While Dow Utilities are approaching overbought territory, any forthcoming pullback shouldn’t trigger alarm—it should trigger interest. If utilities retreat to the 9300-9600 range, that would offer a compelling entry point, reinforcing the idea that corrections in a bull market are simply short-term setbacks within a larger upward trajectory.

The critical turning point to watch: if Dow Transports dip below 10,500 for three consecutive days, expect increased volatility. But this scenario would also position the transport sector for a substantial rebound, further reinforcing the broader positive outlook. Small dips caused by sector-specific volatility should be viewed through a bullish lens, as they often precede major upturns. History supports this—the transport sector is expected to outperform over the next 9-12 months, just as it has during past periods of temporary underperformance.

There’s also an intriguing dynamic when evaluating strategies like the “Dogs of the Dow” versus the “Small Dogs of the Dow.” The latter has consistently outperformed. Studies show that between 2003 and 2013, the Small Dogs beat the regular Dogs in nine out of ten years. This outperformance aligns with a general market principle: undervalued stocks with growth potential offer more significant upside than stable, high-yielding names that have limited room to run.

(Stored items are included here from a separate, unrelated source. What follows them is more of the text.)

/-- The rotations of the key loop accumulate: round r has both halves rotated by the amounts of rounds 0 to r
(90_conflicts.md C2). -/
theorem desRoundKeys_eq_map (hC : C.length = 28) (hD : D.length = 28) (ns : List Nat) :
    desRoundKeys ns C D = (List.range ns.length).map fun r =>
      desPermute tablePC2 (pack (C.rotate (ns.take (r + 1)).sum ++ D.rotate (ns.take (r + 1)).sum)) := by
  induction ns generalizing C D with
  | nil => rfl
  | cons n ns ih =>
    have hC' : (C.rotate n).length = 28 := by rw [List.length_rotate, hC]
    have hD' : (D.rotate n).length = 28 := by rw [List.length_rotate, hD]
    rw [desRoundKeys, rotateHalf_eq_rotate hC, rotateHalf_eq_rotate hD, ih hC' hD']
    simp [List.range_succ_eq_map, List.rotate_rotate, Function.comp_def]

end KeyExpansion

theorem unpack_tablePC1_length (key : Bytes) : (unpack (desPermute tablePC1 key)).length = 56 := by
  simp [nbits, tablePC1_length, ceil8]

/-- Settles O49: the key loop starts from the two 28-bit halves of PC1's output. -/
theorem roundKeysRotateCumulatively : Obligations.RoundKeysRotateCumulatively := by
  rintro key cd rot - rfl hrot
  have hcd : (unpack (permuteF key tablePC1 .be .one)).length = 56 := unpack_tablePC1_length key
  have hC : ((unpack (permuteF key tablePC1 .be .one)).take 28).length = 28 := by rw [List.length_take, hcd]; rfl
  have hD : ((unpack (permuteF key tablePC1 .be .one)).drop 28).length = 28 := by rw [List.length_drop, hcd]
  have hrotate : ∀ w : Bits, w.length = 28 → ∀ n, rot w n = w.rotate n := fun w hw n => by
    rw [hrot, List.rotate_eq_drop_append_take_mod, hw]
  refine ⟨?_, fun k hk => desKS_key_length hk⟩
  simp only [hrotate _ hC, hrotate _ hD]
  rw [desKS, desPermute, List.take_of_length_le hD.le, desRoundKeys_eq_map hC hD]
  rfl

/-- PC1 passes over the eight parity bits (R244). -/
theorem tablePC1_no_parity : ∀ t ∈ tablePC1, t - 1 < 64 ∧ (t - 1) % 8 ≠ 7 := by decide

/-- Keys that agree on all but the parity bits have one schedule (R255). -/
theorem desKS_eq_of_agree {k l : Bytes} (hkl : k.length = l.length)
    (h : ∀ p, p < 64 → p % 8 ≠ 7 → bitAt k p = bitAt l p) : desKS k = desKS l := by
  have hpc1 : desPermute tablePC1 k = desPermute tablePC1 l := desPermute_congr hkl fun t ht =>
    have ⟨hlt, hparity⟩ := tablePC1_no_parity t ht
    h (t - 1) hlt hparity
  rw [desKS, desKS, hpc1]

/-- Settles O52: key expansion always gives 16 round keys, and reads the key through PC1 alone. -/
theorem parityBitsIgnored : Obligations.ParityBitsIgnored :=
  fun k _ hk hl => ⟨engineSetEnc_des k, engineSetDec_des k, desKS_eq_of_agree (hk.trans hl.symm)⟩

/-! ## The round function (R252) -/

/-- Box g works on the g-th group of 6 bits. -/
theorem desSubst_eq_flatMap (boxes : List (List (List Nat))) (x : Bits) :
    desSubst boxes x = (List.range boxes.length).flatMap fun g =>
      bitsOf 4 (denseEntry (boxes.getD g []) (bitsInt ((x.drop (6 * g)).take 6))) := by
  induction boxes generalizing x with
  | nil => rfl
  | cons box boxes ih =>
    simp [desSubst, ih, List.range_succ_eq_map, List.flatMap_map, Nat.mul_succ, Nat.add_comm]

/-- Settles O50: the groups of the substitution written out; the tables are the model's row by row. -/
theorem roundFunctionFollowsRule : Obligations.RoundFunctionFollowsRule := by
  refine ⟨?_, rfl, rfl, rfl, rfl, rfl, rfl, rfl, by decide⟩
  rintro R K x - - rfl
  exact ⟨congrArg (desPermute tableP ∘ pack) (desSubst_eq_flatMap sboxes _), desF_length R K⟩

/-! ## The block transform (R253, R254) -/

theorem tableIP_apply_length (X : Bytes) : (desPermute tableIP X).length = 8 := by
  rw [desPermute_length, tableIP_length]; rfl

/-- DesCore is the Feistel engine between the two permutations. -/
theorem desCore_of_feistelF {sched : List Bytes} {X Y : Bytes}
    (h : feistelF 16 desF sched (desPermute tableIP X) = .ok Y) : desCore sched X = .ok (desPermute tableFP Y) := by
  simp only [desCore, wrapF, desEngine, h]

/-- Settles O51: the rounds are those of R226 on the halves of IP's output. -/
theorem desCoreFollowsRule : Obligations.DesCoreFollowsRule := by
  intro sched X L R hs _ hL hR hrec
  have hlen := tableIP_apply_length X
  obtain ⟨-, hrounds, -⟩ := feistelRoundsFollowRule 16 desF sched (desPermute tableIP X) L R hs.ge
    (by rw [hlen]; exact hL) (by rw [hlen]; exact hR) hrec
  exact desCore_of_feistelF (hrounds (by rw [hlen]) fun r _ => by rw [desF_length, hlen])

/-- The block transform undoes itself under the reversed schedule: FP and IP cancel between the two passes, and so do
the rounds (R227). -/
theorem desCore_reverse {sched : List Bytes} {X : Bytes} (hs : sched.length = 16) (hX : X.length = 8) :
    ∃ Y, desCore sched X = .ok Y ∧ Y.length = 8 ∧ desCore sched.reverse Y = .ok X := by
  have hlen := tableIP_apply_length X
  obtain ⟨Z, hfwd, hZ, hback⟩ := feistelF_inverts (F := desF) (X := desPermute tableIP X)
    (fun R K _ => by rw [desF_length, hlen]) hs (by rw [hlen])
  refine ⟨desPermute tableFP Z, desCore_of_feistelF hfwd, by simp [tableFP_length, ceil8], ?_⟩
  rw [← tableIP_tableFP (hZ.trans hlen)] at hback
  rw [desCore_of_feistelF hback, tableFP_tableIP hX]

/-- Settles O53: the backward schedule is the forward one reversed. -/
theorem desDecryptInvertsEncrypt : Obligations.DesDecryptInvertsEncrypt :=
  fun k _ hX => desCore_reverse (desKS_length k) hX

end Sys2Proof.Machine
end

section
/-! SUPPORT. The statements of 43_des.md, section 4: the five DES commands (R256 to R260), and with DES_BSIZE the one of
Triple-DES (R290). -/
namespace Sys2Proof.Machine

/-- The word of a command that has a context and no modifier (R100). -/
theorem assembleWord_context {c : Nat} (hc : c < 16) (opc : BitVec 8) :
    assembleWord opc c 0 = opc.setWidth 32 ||| (BitVec.ofNat 32 c <<< 8) := by
  obtain ⟨ctx, rfl⟩ : ∃ ctx : BitVec 4, ctx.toNat = c := ⟨BitVec.ofNat 4 c, Nat.mod_eq_of_lt hc⟩
  rw [assembleWord, BitVec.ofNat_toNat, BitVec.ofNat_toNat, BitVec.setWidth_eq]
  ext i hi
  simp only [BitVec.getElem_append, BitVec.getElem_or, BitVec.getElem_setWidth, BitVec.getElem_shiftLeft,
    BitVec.getElem_zero]
  grind

section Arms
variable {s : State} {c : Nat}

/-- A command that answers a new value of a DES context and no store completes with that value (R147). -/
theorem exec_of_desCtx {i : Instr} {r : Word} {x : DesCtx} (h : commandOut i s = .ok r [] (.des c x)) :
    exec i s = .next { s.completed r with des := s.des.set c x } := by
  rw [exec_eq_finish, h]
  rfl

The current market presents a fertile environment for those who can look past the noise and identify the underlying bullish trend. Just as the Small Dogs have proven superior over time, recognizing undervalued opportunities within the broader market—whether in utilities, transports, or specific stock strategies—will be key to capitalizing on future gains. Ignore the naysayers and the constant market chatter. Focus on what the data is actually telling you, then act accordingly. The path forward is clear: when the market pulls back on fear or sector rotation, that’s when you double down and prepare for the next wave of growth.